> _Source material_:
/-- R51 example. -/
theorem test_i32ToI64_example : one r0 0x00 0xFFFFFFFE 0x0 = some (.ok 0xFFFFFFFFFFFFFFFE, 5, 6, 7) := by decide +kernel
/-- R51 corner case -2^31. -/
theorem test_i32ToI64_min : one r0 0x00 0x80000000 0x0 = some (.ok 0xFFFFFFFF80000000, 5, 6, 7) := by decide +kernel
/-- R52 example. -/
theorem test_i64ToI32_example : one r0 0x01 0x123456789ABCDEF0 0x0 = some (.ok 0xFFFFFFFF9ABCDEF0, 5, 6, 7) := by decide +kernel
/-- R52 corner case 2^32. -/
theorem test_i64ToI32_low_half_only : one r0 0x01 0x100000000 0x0 = some (.ok 0x0, 5, 6, 7) := by decide +kernel
/-- R53 example. -/
theorem test_i32ToI32_example : one r0 0x02 0xDEADBEEF00000005 0x0 = some (.ok 0x5, 5, 6, 7) := by decide +kernel
/-- R54 example. -/
theorem test_i64ToI64_example : one r0 0x03 0x8000000000000000 0x0 = some (.ok 0x8000000000000000, 5, 6, 7) := by decide +kernel
/-- R57 corner case 2^31. -/
theorem test_f32ToI32_saturates : one r0 0x10 0x4F000000 0x0 = some (.ok 0x7FFFFFFF, 5, 6, 7) := by decide +kernel
/-- R57 corner case -1.5f gives -1. -/
theorem test_f32ToI32_truncates : one r0 0x10 0xBFC00000 0x0 = some (.ok 0xFFFFFFFFFFFFFFFF, 5, 6, 7) := by decide +kernel
/-- R58 example. -/
theorem test_f32ToI64_example : one r0 0x11 0x501502F9 0x0 = some (.ok 0x2540BE400, 5, 6, 7) := by decide +kernel
/-- R58 corner case -2^63. -/
theorem test_f32ToI64_min : one r0 0x11 0xDF000000 0x0 = some (.ok 0x8000000000000000, 5, 6, 7) := by decide +kernel
/-- R59 corner case 2147483647.9. -/
theorem test_f64ToI32_max : one r0 0x12 0x41DFFFFFFFF9999A 0x0 = some (.ok 0x7FFFFFFF, 5, 6, 7) := by decide +kernel
/-- R59 corner case NaN gives 0. -/
theorem test_f64ToI32_nan : one r0 0x12 0x7FF8000000000000 0x0 = some (.ok 0x0, 5, 6, 7) := by decide +kernel
/-- R60 corner case 123456789.75. -/
theorem test_f64ToI64_truncates : one r0 0x13 0x419D6F3457000000 0x0 = some (.ok 0x75BCD15, 5, 6, 7) := by decide +kernel
/-- R60 corner case 2^63. -/
theorem test_f64ToI64_saturates : one r0 0x13 0x43E0000000000000 0x0 = some (.ok 0x7FFFFFFFFFFFFFFF, 5, 6, 7) := by decide +kernel
/-- R63 corner case 2^24 + 1. -/
theorem test_i32ToF32_tie : one r0 0x20 0x1000001 0x0 = some (.ok 0x4B800000, 5, 6, 7) := by decide +kernel
/-- R63 example. -/
theorem test_i32ToF32_example : one r0 0x20 0xFFFFFFFFFFFFFFFF 0x0 = some (.ok 0xBF800000, 5, 6, 7) := by decide +kernel
/-- R64 corner case. -/
theorem test_i32ToF64_max : one r0 0x21 0x7FFFFFFF 0x0 = some (.ok 0x41DFFFFFFFC00000, 5, 6, 7) := by decide +kernel
/-- R64 corner case. -/
theorem test_i32ToF64_min : one r0 0x21 0x80000000 0x0 = some (.ok 0xC1E0000000000000, 5, 6, 7) := by decide +kernel
/-- R65 corner case 2^40 + 2^16 + 1. -/
theorem test_i64ToF32_rounds_once : one r0 0x22 0x10000010001 0x0 = some (.ok 0x53800001, 5, 6, 7) := by decide +kernel
/-- R65 example. -/
theorem test_i64ToF32_example : one r0 0x22 0x7FFFFFFFFFFFFFFF 0x0 = some (.ok 0x5F000000, 5, 6, 7) := by decide +kernel
/-- R66 example. -/
theorem test_i64ToF64_example : one r0 0x23 0x20000000000001 0x0 = some (.ok 0x4340000000000000, 5, 6, 7) := by decide +kernel
/-- R66 corner case 2^53 + 3. -/
theorem test_i64ToF64_tie_up : one r0 0x23 0x20000000000003 0x0 = some (.ok 0x4340000000000002, 5, 6, 7) := by decide +kernel
/-- R68 corner case 2^-149. -/
theorem test_f32ToF64_subnormal : one r0 0x30 0x1 0x0 = some (.ok 0x36A0000000000000, 5, 6, 7) := by decide +kernel
/-- R68 corner case 0.1f. -/
theorem test_f32ToF64_tenth : one r0 0x30 0x3DCCCCCD 0x0 = some (.ok 0x3FB99999A0000000, 5, 6, 7) := by decide +kernel
/-- R69 corner case, the threshold. -/
theorem test_f64ToF32_overflow : one r0 0x31 0x47EFFFFFF0000000 0x0 = some (.ok 0x7F800000, 5, 6, 7) := by decide +kernel
/-- R69 corner case 0.75 * 2^-149. -/
theorem test_f64ToF32_subnormal : one r0 0x31 0x3698000000000000 0x0 = some (.ok 0x1, 5, 6, 7) := by decide +kernel
/-- R70 example, upper half dropped. -/
theorem test_f32ToF32_example : one r0 0x32 0xDEADBEEF7FA00001 0x0 = some (.ok 0x7FA00001, 5, 6, 7) := by decide +kernel
/-- R71 example. -/
theorem test_f64ToF64_example : one r0 0x33 0xFFF8000000000001 0x0 = some (.ok 0xFFF8000000000001, 5, 6, 7) := by decide +kernel
/-- R75 example. -/
theorem test_shl32_example : one r0 0x40 0x3 0x23 = some (.ok 0x18, 5, 6, 7) := by decide +kernel
/-- R75 corner cases, 1 by 31, amount -1. -/
theorem test_shl32_sign : one r0 0x40 0x1 0xFFFFFFFFFFFFFFFF = some (.ok 0xFFFFFFFF80000000, 5, 6, 7) := by decide +kernel
/-- R76 example. -/
theorem test_shrs32_example : one r0 0x41 0xFFFFFFF9 0x1 = some (.ok 0xFFFFFFFFFFFFFFFC, 5, 6, 7) := by decide +kernel
/-- R77 example. -/
theorem test_shru32_example : one r0 0x42 0xFFFFFFFFFFFFFFFF 0x1C = some (.ok 0xF, 5, 6, 7) := by decide +kernel
/-- R77 corner case. -/
theorem test_shru32_upper_half : one r0 0x42 0xDEADBEEF80000000 0x4 = some (.ok 0x8000000, 5, 6, 7) := by decide +kernel
/-- R78 example. -/
theorem test_shl64_example : one r0 0x44 0x3 0x23 = some (.ok 0x1800000000, 5, 6, 7) := by decide +kernel
/-- R79 example. -/
theorem test_shrs64_example : one r0 0x45 0x8000000000000000 0x3C = some (.ok 0xFFFFFFFFFFFFFFF8, 5, 6, 7) := by decide +kernel
/-- R80 example. -/
theorem test_shru64_example : one r0 0x46 0xFFFFFFFFFFFFFFFF 0x3F = some (.ok 0x1, 5, 6, 7) := by decide +kernel
/-- R80 corner case. -/
theorem test_shru64_by_32 : one r0 0x46 0xFFFFFFFFFFFFFFFF 0x20 = some (.ok 0xFFFFFFFF, 5, 6, 7) := by decide +kernel
/-- R83 example. -/
theorem test_rem32_example : one r0 0x50 0xFFFFFFF9 0x3 = some (.ok 0xFFFFFFFFFFFFFFFF, 5, 6, 7) := by decide +kernel
/-- R83 corner case. -/
theorem test_rem32_divisor_low_half : one r0 0x50 0x5 0x100000000 = some (.divideByZero, 5, 6, 7) := by decide +kernel
/-- R84 example. -/
theorem test_rem64_example : one r0 0x51 0x8000000000000000 0xFFFFFFFFFFFFFFFF = some (.ok 0x0, 5, 6, 7) := by decide +kernel
/-- R84 exceptions. -/
theorem test_rem64_zero : one r0 0x51 0x7 0x0 = some (.divideByZero, 5, 6, 7) := by decide +kernel
/-- R86 example. -/
theorem test_frem32_example : one r0 0x52 0xC0B00000 0x40000000 = some (.ok 0xBFC00000, 5, 6, 7) := by decide +kernel
/-- R86 corner case 1e30f rem 7.0f. -/
theorem test_frem32_exact : one r0 0x52 0x7149F2CA 0x40E00000 = some (.ok 0x3F800000, 5, 6, 7) := by decide +kernel
/-- R87 example. -/
theorem test_frem64_example : one r0 0x53 0x4024000000000000 0x4008000000000000 = some (.ok 0x3FF0000000000000, 5, 6, 7) := by decide +kernel
/-- R87 corner case 1.0 rem 0.1. -/
theorem test_frem64_exact : one r0 0x53 0x3FF0000000000000 0x3FB999999999999A = some (.ok 0x3FB9999999999996, 5, 6, 7) := by decide +kernel
/-- R90: HASH_CLR. -/
theorem test_hashClr : one (idle 5 6 97) 0x60 1 2 = some (.ok 0, 5, 6, 0) := by decide +kernel
/-- R91 example: from 'a', HASH_STEP 'b' gives 3105. -/
theorem test_hashStep_example : one (idle 5 6 97) 0x61 1 0x62 = some (.ok 3105, 5, 6, 3105) := by decide +kernel
/-- R91: `b[63:16]` is ignored, and the result is sign-extended; worked by hand: (2^31 - 1) * 31 + 65535
is 2^31 + 65504 modulo 2^32. -/
theorem test_hashStep_wraps :
    one (idle 5 6 0x7FFFFFFF) 0x61 1 0xABCD0000FFFF = some (.ok 0xFFFFFFFF8000FFE0, 5, 6, 0x8000FFE0) := by
  decide +kernel
/-- R92 example. -/
theorem test_hashRead : one (idle 5 6 3105) 0x62 1 2 = some (.ok 3105, 5, 6, 3105) := by decide +kernel
/-- R95: the previous value is not returned. -/
theorem test_c32New : one (idle 5 6 7) 0x70 1 2 = some (.ok 0, 0, 6, 7) := by decide +kernel
/-- R96 corner case: from 0x7FFFFFFF, delta 1. -/
theorem test_c32GetAdd_wraps :
    one (idle 0x7FFFFFFF 6 7) 0x71 1 1 = some (.ok 2147483647, 0x80000000, 6, 7) := by decide +kernel
/-- R98 corner case: a delta bus of 2^32 adds 0 to Counter32. -/
theorem test_c32GetAdd_low_half : one (idle 5 6 7) 0x71 1 0x0000000100000000 = some (.ok 5, 5, 6, 7) := by decide +kernel
/-- R97. -/
theorem test_c64New : one (idle 5 6 7) 0x80 1 2 = some (.ok 0, 5, 0, 7) := by decide +kernel
/-- R98 corner case: from 2^63 - 1, delta 1. -/
theorem test_c64GetAdd_wraps : one (idle 5 0x7FFFFFFFFFFFFFFF 7) 0x81 1 1 =
    some (.ok 0x7FFFFFFFFFFFFFFF, 5, 0x8000000000000000, 7) := by decide +kernel
/-- R98 corner case: a delta bus of 2^32 adds 2^32 to Counter64. -/
theorem test_c64GetAdd_whole_bus :
    one (idle 5 6 7) 0x81 1 0x0000000100000000 = some (.ok 6, 5, 0x100000006, 7) := by decide +kernel
/-- R46, R104: a reserved opcode. -/
theorem test_illegalCommand : one r0 0x43 1 2 = some (.illegalCommand, 5, 6, 7) := by decide +kernel
/-- R87 corner case 1.0 rem -0.0: some NaN, whatever the open parameter is (R5). -/
theorem test_frem64_zero_divisor :
    one r0 0x53 0x3FF0000000000000 0x8000000000000000 =
      some (.ok (pNan64 0x53 0x3FF0000000000000 0x8000000000000000), 5, 6, 7) := by rfl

> _What to produce_: In the data above, which lines lie between the line with "case 2^53 + 3. -/" and the line with "amount -1. -/", inclusive? Print those lines exactly and nothing else.

> _Result_:
/-- R66 corner case 2^53 + 3. -/
theorem test_i64ToF64_tie_up : one r0 0x23 0x20000000000003 0x0 = some (.ok 0x4340000000000002, 5, 6, 7) := by decide +kernel
/-- R68 corner case 2^-149. -/
theorem test_f32ToF64_subnormal : one r0 0x30 0x1 0x0 = some (.ok 0x36A0000000000000, 5, 6, 7) := by decide +kernel
/-- R68 corner case 0.1f. -/
theorem test_f32ToF64_tenth : one r0 0x30 0x3DCCCCCD 0x0 = some (.ok 0x3FB99999A0000000, 5, 6, 7) := by decide +kernel
/-- R69 corner case, the threshold. -/
theorem test_f64ToF32_overflow : one r0 0x31 0x47EFFFFFF0000000 0x0 = some (.ok 0x7F800000, 5, 6, 7) := by decide +kernel
/-- R69 corner case 0.75 * 2^-149. -/
theorem test_f64ToF32_subnormal : one r0 0x31 0x3698000000000000 0x0 = some (.ok 0x1, 5, 6, 7) := by decide +kernel
/-- R70 example, upper half dropped. -/
theorem test_f32ToF32_example : one r0 0x32 0xDEADBEEF7FA00001 0x0 = some (.ok 0x7FA00001, 5, 6, 7) := by decide +kernel
/-- R71 example. -/
theorem test_f64ToF64_example : one r0 0x33 0xFFF8000000000001 0x0 = some (.ok 0xFFF8000000000001, 5, 6, 7) := by decide +kernel
/-- R75 example. -/
theorem test_shl32_example : one r0 0x40 0x3 0x23 = some (.ok 0x18, 5, 6, 7) := by decide +kernel
/-- R75 corner cases, 1 by 31, amount -1. -/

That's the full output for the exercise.